Carl Skerlong (born September 23, 1988) is an American racing driver from Seattle, Washington.

Racing career
Skerlong began his racing career in Formula TR 1600 Pro Series in 2005, where he won the championship. In 2006, he raced in the Formula TR 2000 Pro Series where he won the championship, made two Star Mazda Series starts and, that fall, he raced in the Formula Renault 2.0 UK Winter Series where he finished eighth. In 2007, he raced in the Champ Car Atlantic Championship for US Racetronics with a best finish of second at Houston and finished second in points.

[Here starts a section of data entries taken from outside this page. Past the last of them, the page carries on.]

-- ==== Sys2Proof/Laws/Filter.lean ====
section
/-! SUPPORT. The state after a filtered change has been taken from its line, field by field, and what the line filters
keep. -/

namespace Sys2Proof.Machine

variable (s : State)

/-! ### takePair and takeIndex -/

@[simp] theorem State.takePair_phase (n : AxisId) (c : PairChange) : (s.takePair n c).phase = s.phase := rfl
@[simp] theorem State.takePair_scheds (n : AxisId) (c : PairChange) : (s.takePair n c).scheds = s.scheds := rfl
@[simp] theorem State.takePair_free (n : AxisId) (c : PairChange) : (s.takePair n c).free = s.free := rfl
@[simp] theorem State.takePair_lines (n : AxisId) (c : PairChange) : (s.takePair n c).lines = s.lines := rfl
@[simp] theorem State.takePair_safe (n : AxisId) (c : PairChange) : (s.takePair n c).safe = s.safe := rfl
@[simp] theorem State.takePair_triggers (n : AxisId) (c : PairChange) : (s.takePair n c).triggers = s.triggers := rfl
@[simp] theorem State.takePair_routes (n : AxisId) (c : PairChange) : (s.takePair n c).routes = s.routes := rfl
@[simp] theorem State.takePair_queue (n : AxisId) (c : PairChange) : (s.takePair n c).queue = s.queue := rfl
@[simp] theorem State.takePair_delivery (n : AxisId) (c : PairChange) : (s.takePair n c).delivery = s.delivery := rfl
@[simp] theorem State.takePair_link (n : AxisId) (c : PairChange) : (s.takePair n c).link = s.link := rfl
@[simp] theorem State.takePair_pending (n : AxisId) (c : PairChange) : (s.takePair n c).pending = s.pending := rfl
@[simp] theorem State.takePair_now (n : AxisId) (c : PairChange) : (s.takePair n c).now = (s.runTo c.time).now := rfl
@[simp] theorem State.takePair_timebase (n : AxisId) (c : PairChange) : (s.takePair n c).timebase = (s.runTo c.time).timebase := rfl
@[simp] theorem State.takePair_sched (n : AxisId) (c : PairChange) (i : AxisId) : (s.takePair n c).sched i = s.sched i := rfl
@[simp] theorem State.takePair_line (n : AxisId) (c : PairChange) (i : LineId) : (s.takePair n c).line i = s.line i := rfl
@[simp] theorem State.takePair_trigger (n : AxisId) (c : PairChange) (i : TriggerId) : (s.takePair n c).trigger i = s.trigger i := rfl
@[simp] theorem State.takePair_route (n : AxisId) (c : PairChange) (i : RouteId) : (s.takePair n c).route i = s.route i := rfl
@[simp] theorem State.takePair_axis_same (n : AxisId) (c : PairChange) :
    (s.takePair n c).axis n = { s.axis n with decoder := { (s.axis n).decoder with a := c.a, b := c.b } } := by simp [State.takePair]
theorem State.takePair_axis_ne (n : AxisId) (c : PairChange) {m : AxisId} (h : m ≠ n) : (s.takePair n c).axis m = s.axis m := by
  rw [State.takePair, State.setAxis_axis_ne _ _ _ h]; rfl
@[simp] theorem State.takeIndex_phase (n : AxisId) (c : LineChange) : (s.takeIndex n c).phase = s.phase := rfl
@[simp] theorem State.takeIndex_scheds (n : AxisId) (c : LineChange) : (s.takeIndex n c).scheds = s.scheds := rfl
@[simp] theorem State.takeIndex_free (n : AxisId) (c : LineChange) : (s.takeIndex n c).free = s.free := rfl
@[simp] theorem State.takeIndex_lines (n : AxisId) (c : LineChange) : (s.takeIndex n c).lines = s.lines := rfl
@[simp] theorem State.takeIndex_safe (n : AxisId) (c : LineChange) : (s.takeIndex n c).safe = s.safe := rfl
@[simp] theorem State.takeIndex_triggers (n : AxisId) (c : LineChange) : (s.takeIndex n c).triggers = s.triggers := rfl
@[simp] theorem State.takeIndex_routes (n : AxisId) (c : LineChange) : (s.takeIndex n c).routes = s.routes := rfl
@[simp] theorem State.takeIndex_queue (n : AxisId) (c : LineChange) : (s.takeIndex n c).queue = s.queue := rfl
@[simp] theorem State.takeIndex_delivery (n : AxisId) (c : LineChange) : (s.takeIndex n c).delivery = s.delivery := rfl
@[simp] theorem State.takeIndex_link (n : AxisId) (c : LineChange) : (s.takeIndex n c).link = s.link := rfl
@[simp] theorem State.takeIndex_pending (n : AxisId) (c : LineChange) : (s.takeIndex n c).pending = s.pending := rfl
@[simp] theorem State.takeIndex_now (n : AxisId) (c : LineChange) : (s.takeIndex n c).now = (s.runTo c.time).now := rfl
@[simp] theorem State.takeIndex_timebase (n : AxisId) (c : LineChange) : (s.takeIndex n c).timebase = (s.runTo c.time).timebase := rfl
@[simp] theorem State.takeIndex_sched (n : AxisId) (c : LineChange) (i : AxisId) : (s.takeIndex n c).sched i = s.sched i := rfl
@[simp] theorem State.takeIndex_line (n : AxisId) (c : LineChange) (i : LineId) : (s.takeIndex n c).line i = s.line i := rfl
@[simp] theorem State.takeIndex_trigger (n : AxisId) (c : LineChange) (i : TriggerId) : (s.takeIndex n c).trigger i = s.trigger i := rfl
@[simp] theorem State.takeIndex_route (n : AxisId) (c : LineChange) (i : RouteId) : (s.takeIndex n c).route i = s.route i := rfl
@[simp] theorem State.takeIndex_axis_same (n : AxisId) (c : LineChange) :
    (s.takeIndex n c).axis n = { s.axis n with decoder := { (s.axis n).decoder with index := (s.axis n).decoder.index.flip } } := by simp [State.takeIndex]
theorem State.takeIndex_axis_ne (n : AxisId) (c : LineChange) {m : AxisId} (h : m ≠ n) : (s.takeIndex n c).axis m = s.axis m := by
  rw [State.takeIndex, State.setAxis_axis_ne _ _ _ h]; rfl

/-! ### Rising lists of changes -/

/-- A filter's next change leaves a rising list rising. -/
theorem nextHeld_left {f : Nat} {w : List Nat} (h : w.Pairwise (· < ·)) {c : LineChange} (hc : nextHeld f w = some c) :
    c.left.Pairwise (· < ·) := by
  induction w using nextHeld.induct f with
  | case1 => simp [nextHeld] at hc
  | case2 m => simp only [nextHeld, Option.some.injEq] at hc; subst hc; exact .nil
  | case3 m r rest hr ih =>
    rw [nextHeld, if_pos hr] at hc
    exact ih (h.of_cons.of_cons) hc
  | case4 m r rest hr =>
    rw [nextHeld, if_neg hr] at hc
    injection hc with hc; subst hc
    exact h.of_cons

theorem heldEdge_left {f : Nat} {w : List Nat} (h : w.Pairwise (· < ·)) {c : LineChange} (hc : heldEdge f w = some c) :
    c.left.Pairwise (· < ·) := by
  match w, hc with
  | [m], hc => simp only [heldEdge, Option.some.injEq] at hc; subst hc; exact .nil
  | m :: r :: rest, hc =>
    rw [heldEdge] at hc
    split at hc
    · cases hc
    · injection hc with hc; subst hc; exact h.of_cons

theorem rejectedReturn_left {f : Nat} {w : List Nat} (h : w.Pairwise (· < ·)) {c : LineChange}
    (hc : rejectedReturn f w = some c) : c.left.Pairwise (· < ·) := by
  match w, hc with
  | m :: r :: rest, hc =>
    rw [rejectedReturn] at hc
    split at hc
    · injection hc with hc; subst hc; exact h.of_cons.of_cons
    · cases hc

theorem dropReturned_rising {f t : Nat} {w : List Nat} (h : w.Pairwise (· < ·)) : (dropReturned f t w).Pairwise (· < ·) := by
  induction w using dropReturned.induct f t with
  | case1 m r rest hr ih => rw [dropReturned, if_pos hr]; exact ih h.of_cons.of_cons
  | case2 m r rest hr => rw [dropReturned, if_neg hr]; exact h
  | case3 m => exact h
  | case4 => exact h

theorem changesAfter_rising {t : Nat} {w : List Nat} (h : w.Pairwise (· < ·)) : (changesAfter t w).Pairwise (· < ·) :=
  h.sublist (List.dropWhile_sublist _)

/-! ### Rising lines -/

theorem Wires.Rising.setAxis {w : Wires} (h : w.Rising) (n : AxisId) {x : AxisWires} (ha : x.a.Pairwise (· < ·))
    (hb : x.b.Pairwise (· < ·)) (hi : x.index.Pairwise (· < ·)) : ({ w with axes := w.axes.set n x } : Wires).Rising := by
  refine ⟨fun m => ?_, h.2⟩
  simp only [Fin.getElem_fin, Vector.getElem_set]
  split
  · exact ⟨ha, hb, hi⟩
  · exact h.1 m

theorem Wires.Rising.setTrigger {w : Wires} (h : w.Rising) (k : TriggerId) {x : List Nat} (hx : x.Pairwise (· < ·)) :
    ({ w with triggers := w.triggers.set k x } : Wires).Rising := by
  refine ⟨h.1, fun m => ?_, h.2.2⟩
  simp only [Fin.getElem_fin, Vector.getElem_set]
  split
  · exact hx
  · exact h.2.1 m

theorem Wires.Rising.setSync {w : Wires} (h : w.Rising) {x : List Nat} (hx : x.Pairwise (· < ·)) :
    ({ w with sync := x } : Wires).Rising := ⟨h.1, h.2.1, hx⟩

theorem Wires.Rising.after {w : Wires} (h : w.Rising) (t : Nat) : (w.after t).Rising := by
  refine ⟨fun n => ?_, fun k => ?_, changesAfter_rising h.2.2⟩
  · simp only [Wires.after, Fin.getElem_fin, Vector.getElem_map]
    exact ⟨changesAfter_rising (h.1 n).1, changesAfter_rising (h.1 n).2.1, changesAfter_rising (h.1 n).2.2⟩
  · simp only [Wires.after, Fin.getElem_fin, Vector.getElem_map]
    exact changesAfter_rising (h.2.1 k)

/-- A change of the pair leaves rising lines rising. -/
theorem State.nextPair_rising {s : State} {n : AxisId} {c : PairChange} (hc : s.nextPair n = some c) (h : s.wires.Rising) :
    ({ s.wires with axes := s.wires.axes.set n c.wires } : Wires).Rising := by
  obtain ⟨ha, hb, hi⟩ := h.1 n
  unfold State.nextPair Machine.nextPair at hc
  split at hc
  · cases hc
  · rename_i x hx _
    injection hc with hc; subst hc
    exact h.setAxis n (nextHeld_left ha hx) hb hi
  · rename_i y _ hy
    injection hc with hc; subst hc
    exact h.setAxis n ha (nextHeld_left hb hy) hi
  · rename_i x y hx hy
    split at hc
    · injection hc with hc; subst hc
      exact h.setAxis n (nextHeld_left ha hx) hb hi
    · split at hc
      · injection hc with hc; subst hc
        exact h.setAxis n ha (nextHeld_left hb hy) hi
      · injection hc with hc; subst hc
        exact h.setAxis n (nextHeld_left ha hx) (nextHeld_left hb hy) hi

/-- A change of the index line leaves rising lines rising. -/
theorem State.nextIndex_rising {s : State} {n : AxisId} {c : LineChange} (hc : s.nextIndex n = some c) (h : s.wires.Rising) :
    ({ s.wires with axes := s.wires.axes.set n { s.axisWires n with index := c.left } } : Wires).Rising :=
  h.setAxis n (h.1 n).1 (h.1 n).2.1 (nextHeld_left (h.1 n).2.2 hc)

end Sys2Proof.Machine
end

He returned to the series in 2008 driving for Pacific Coast Motorsports, and captured his first win at New Jersey Motorsports Park where he finished sixth in points. In 2009, one start in the American Le Mans Series GT3 Challenge Class at Miller Motorsports Park was his only race appearance and he has not raced in 2010.

Accomplishments
Skerlong's most recent accomplishment was his 2009 induction to the DreamTeam, an elite group of extreme people doing outstanding things in amazing ways.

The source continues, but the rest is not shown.